- Your objective: Here is the task for the records below: repeat exactly the lines from the one with "w := e.word.toNat" to the one with "(¬ unassigned w", both included, and nothing else.

── Source data ──

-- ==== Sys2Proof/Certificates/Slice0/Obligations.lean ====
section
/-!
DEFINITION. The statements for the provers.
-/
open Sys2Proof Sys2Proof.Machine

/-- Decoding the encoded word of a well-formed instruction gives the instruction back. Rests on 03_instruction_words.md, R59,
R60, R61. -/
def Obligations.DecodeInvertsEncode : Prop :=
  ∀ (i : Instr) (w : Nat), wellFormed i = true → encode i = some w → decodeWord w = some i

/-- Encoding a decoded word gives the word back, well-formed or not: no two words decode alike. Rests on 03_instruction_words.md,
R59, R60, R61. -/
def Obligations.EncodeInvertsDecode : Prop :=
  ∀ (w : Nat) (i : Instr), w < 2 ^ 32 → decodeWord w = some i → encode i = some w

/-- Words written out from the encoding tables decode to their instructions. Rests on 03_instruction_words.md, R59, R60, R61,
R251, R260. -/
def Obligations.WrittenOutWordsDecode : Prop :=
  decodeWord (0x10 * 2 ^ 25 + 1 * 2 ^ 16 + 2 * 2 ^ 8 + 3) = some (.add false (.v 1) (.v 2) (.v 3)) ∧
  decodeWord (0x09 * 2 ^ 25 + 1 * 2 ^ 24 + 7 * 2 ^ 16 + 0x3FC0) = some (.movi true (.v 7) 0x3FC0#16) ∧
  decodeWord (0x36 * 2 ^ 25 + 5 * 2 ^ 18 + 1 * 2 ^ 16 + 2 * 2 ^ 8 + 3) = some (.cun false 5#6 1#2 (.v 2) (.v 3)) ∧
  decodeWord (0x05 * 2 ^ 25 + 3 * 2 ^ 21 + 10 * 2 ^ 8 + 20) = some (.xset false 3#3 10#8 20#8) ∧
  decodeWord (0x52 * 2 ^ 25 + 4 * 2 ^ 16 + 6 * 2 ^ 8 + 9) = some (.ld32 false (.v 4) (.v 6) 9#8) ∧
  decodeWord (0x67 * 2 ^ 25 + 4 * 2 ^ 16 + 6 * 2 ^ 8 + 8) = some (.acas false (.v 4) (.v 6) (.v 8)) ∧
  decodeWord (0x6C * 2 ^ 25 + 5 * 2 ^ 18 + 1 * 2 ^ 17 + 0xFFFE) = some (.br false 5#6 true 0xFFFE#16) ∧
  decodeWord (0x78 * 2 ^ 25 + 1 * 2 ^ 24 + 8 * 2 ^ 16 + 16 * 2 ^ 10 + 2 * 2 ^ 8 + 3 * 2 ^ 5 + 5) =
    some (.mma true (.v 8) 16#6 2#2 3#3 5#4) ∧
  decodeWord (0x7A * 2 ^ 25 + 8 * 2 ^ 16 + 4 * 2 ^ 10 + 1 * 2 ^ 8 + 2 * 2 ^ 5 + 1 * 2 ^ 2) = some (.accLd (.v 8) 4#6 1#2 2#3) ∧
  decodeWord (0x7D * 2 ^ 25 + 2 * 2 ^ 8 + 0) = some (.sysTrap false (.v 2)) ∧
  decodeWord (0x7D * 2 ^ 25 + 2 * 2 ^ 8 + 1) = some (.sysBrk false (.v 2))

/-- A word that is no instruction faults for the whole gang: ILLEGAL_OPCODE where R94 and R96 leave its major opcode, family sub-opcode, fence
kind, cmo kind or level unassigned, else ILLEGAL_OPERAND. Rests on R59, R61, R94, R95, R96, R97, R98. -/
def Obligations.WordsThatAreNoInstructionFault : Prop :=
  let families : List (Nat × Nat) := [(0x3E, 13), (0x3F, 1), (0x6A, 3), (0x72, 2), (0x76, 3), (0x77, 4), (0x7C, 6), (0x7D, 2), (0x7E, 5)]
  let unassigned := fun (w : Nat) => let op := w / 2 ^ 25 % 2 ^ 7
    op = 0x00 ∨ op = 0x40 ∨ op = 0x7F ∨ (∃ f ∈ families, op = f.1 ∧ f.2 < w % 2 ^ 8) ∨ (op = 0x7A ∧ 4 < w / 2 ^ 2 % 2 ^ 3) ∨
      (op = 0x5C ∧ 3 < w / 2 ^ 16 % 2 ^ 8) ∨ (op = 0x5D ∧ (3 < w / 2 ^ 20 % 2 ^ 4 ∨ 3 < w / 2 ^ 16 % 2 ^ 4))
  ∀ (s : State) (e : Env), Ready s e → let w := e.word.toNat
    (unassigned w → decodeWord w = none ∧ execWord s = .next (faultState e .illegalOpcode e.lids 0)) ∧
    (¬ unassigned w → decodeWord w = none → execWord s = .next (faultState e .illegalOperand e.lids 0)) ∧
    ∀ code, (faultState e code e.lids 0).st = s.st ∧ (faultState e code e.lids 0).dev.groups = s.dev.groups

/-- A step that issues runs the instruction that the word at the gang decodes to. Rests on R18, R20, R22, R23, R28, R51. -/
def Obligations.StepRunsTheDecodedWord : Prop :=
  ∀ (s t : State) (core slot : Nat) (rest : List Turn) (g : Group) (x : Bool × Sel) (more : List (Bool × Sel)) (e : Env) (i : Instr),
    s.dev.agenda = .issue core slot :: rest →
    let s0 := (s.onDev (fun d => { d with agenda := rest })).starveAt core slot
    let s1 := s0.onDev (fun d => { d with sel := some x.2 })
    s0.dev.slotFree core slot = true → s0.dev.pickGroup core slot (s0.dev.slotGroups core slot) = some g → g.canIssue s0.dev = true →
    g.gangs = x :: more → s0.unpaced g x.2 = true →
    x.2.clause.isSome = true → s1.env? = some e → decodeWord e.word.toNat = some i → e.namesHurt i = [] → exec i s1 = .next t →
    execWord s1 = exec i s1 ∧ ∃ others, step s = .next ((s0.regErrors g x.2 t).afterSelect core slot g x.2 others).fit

───
── Source data ──

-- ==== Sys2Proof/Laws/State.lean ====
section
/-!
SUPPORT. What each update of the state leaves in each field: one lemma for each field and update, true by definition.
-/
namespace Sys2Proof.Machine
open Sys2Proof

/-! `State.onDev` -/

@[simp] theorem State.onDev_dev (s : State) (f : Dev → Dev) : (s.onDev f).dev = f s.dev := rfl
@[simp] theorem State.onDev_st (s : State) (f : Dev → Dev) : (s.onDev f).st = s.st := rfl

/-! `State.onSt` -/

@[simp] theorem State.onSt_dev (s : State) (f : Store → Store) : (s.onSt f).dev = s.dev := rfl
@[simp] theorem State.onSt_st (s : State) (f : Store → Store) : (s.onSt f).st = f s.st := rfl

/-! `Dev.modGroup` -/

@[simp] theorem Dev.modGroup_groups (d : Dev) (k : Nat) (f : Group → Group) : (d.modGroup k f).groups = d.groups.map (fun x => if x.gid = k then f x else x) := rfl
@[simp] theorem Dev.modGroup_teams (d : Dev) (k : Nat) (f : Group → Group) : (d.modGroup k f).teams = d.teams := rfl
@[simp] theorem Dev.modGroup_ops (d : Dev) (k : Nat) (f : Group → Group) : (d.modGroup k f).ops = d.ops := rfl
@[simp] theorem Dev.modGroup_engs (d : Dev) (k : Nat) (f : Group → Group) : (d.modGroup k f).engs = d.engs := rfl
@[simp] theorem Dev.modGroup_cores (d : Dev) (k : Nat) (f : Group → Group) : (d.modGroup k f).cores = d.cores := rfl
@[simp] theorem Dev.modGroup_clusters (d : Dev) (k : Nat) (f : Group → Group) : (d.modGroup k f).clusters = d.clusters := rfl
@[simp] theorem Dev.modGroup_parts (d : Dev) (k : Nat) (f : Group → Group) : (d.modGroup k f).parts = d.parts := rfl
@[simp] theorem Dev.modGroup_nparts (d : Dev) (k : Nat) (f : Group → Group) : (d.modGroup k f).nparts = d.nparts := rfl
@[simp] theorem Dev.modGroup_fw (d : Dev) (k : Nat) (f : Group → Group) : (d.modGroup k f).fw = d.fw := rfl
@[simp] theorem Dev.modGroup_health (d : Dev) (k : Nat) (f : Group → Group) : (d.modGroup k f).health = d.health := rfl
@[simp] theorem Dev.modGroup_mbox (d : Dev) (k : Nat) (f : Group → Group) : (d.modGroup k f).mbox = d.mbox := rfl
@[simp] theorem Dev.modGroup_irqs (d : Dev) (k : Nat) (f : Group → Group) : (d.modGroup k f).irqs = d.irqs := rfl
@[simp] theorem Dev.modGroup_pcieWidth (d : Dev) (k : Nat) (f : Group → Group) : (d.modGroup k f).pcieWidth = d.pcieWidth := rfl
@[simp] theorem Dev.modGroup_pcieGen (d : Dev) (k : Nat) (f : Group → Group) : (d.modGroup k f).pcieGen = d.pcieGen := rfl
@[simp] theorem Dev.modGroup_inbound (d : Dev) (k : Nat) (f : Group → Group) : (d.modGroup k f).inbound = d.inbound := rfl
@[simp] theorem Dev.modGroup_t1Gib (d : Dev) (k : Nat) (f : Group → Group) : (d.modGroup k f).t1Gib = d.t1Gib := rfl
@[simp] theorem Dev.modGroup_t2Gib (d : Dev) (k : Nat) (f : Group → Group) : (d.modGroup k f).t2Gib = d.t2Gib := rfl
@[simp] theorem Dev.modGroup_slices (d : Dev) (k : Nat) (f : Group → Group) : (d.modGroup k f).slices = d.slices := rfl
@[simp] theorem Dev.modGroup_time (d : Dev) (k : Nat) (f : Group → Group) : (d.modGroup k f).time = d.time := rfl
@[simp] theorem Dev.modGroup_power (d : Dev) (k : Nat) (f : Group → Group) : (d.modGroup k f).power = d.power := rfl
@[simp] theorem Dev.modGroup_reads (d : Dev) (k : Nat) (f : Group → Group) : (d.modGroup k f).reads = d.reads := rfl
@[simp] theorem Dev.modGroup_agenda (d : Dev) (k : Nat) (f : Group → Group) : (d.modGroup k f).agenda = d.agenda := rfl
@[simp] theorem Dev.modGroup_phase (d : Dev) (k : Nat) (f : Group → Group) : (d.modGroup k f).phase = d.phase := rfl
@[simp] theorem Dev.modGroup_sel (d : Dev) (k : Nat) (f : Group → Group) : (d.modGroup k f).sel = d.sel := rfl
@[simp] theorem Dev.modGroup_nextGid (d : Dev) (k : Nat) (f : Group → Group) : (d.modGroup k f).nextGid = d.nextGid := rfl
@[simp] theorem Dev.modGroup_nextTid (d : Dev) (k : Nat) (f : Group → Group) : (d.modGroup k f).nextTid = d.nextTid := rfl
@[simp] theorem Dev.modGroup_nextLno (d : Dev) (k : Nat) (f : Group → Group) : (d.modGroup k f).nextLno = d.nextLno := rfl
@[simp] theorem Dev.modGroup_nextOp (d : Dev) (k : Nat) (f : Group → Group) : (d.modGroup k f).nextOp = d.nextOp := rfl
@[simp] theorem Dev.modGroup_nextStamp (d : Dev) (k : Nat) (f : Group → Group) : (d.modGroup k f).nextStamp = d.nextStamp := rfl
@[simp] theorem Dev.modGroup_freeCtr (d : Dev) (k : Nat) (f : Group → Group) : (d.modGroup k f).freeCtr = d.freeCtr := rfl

───

- Exercise output:
  ∀ (s : State) (e : Env), Ready s e → let w := e.word.toNat
    (unassigned w → decodeWord w = none ∧ execWord s = .next (faultState e .illegalOpcode e.lids 0)) ∧
    (¬ unassigned w → decodeWord w = none → execWord s = .next (faultState e .illegalOperand e.lids 0)) ∧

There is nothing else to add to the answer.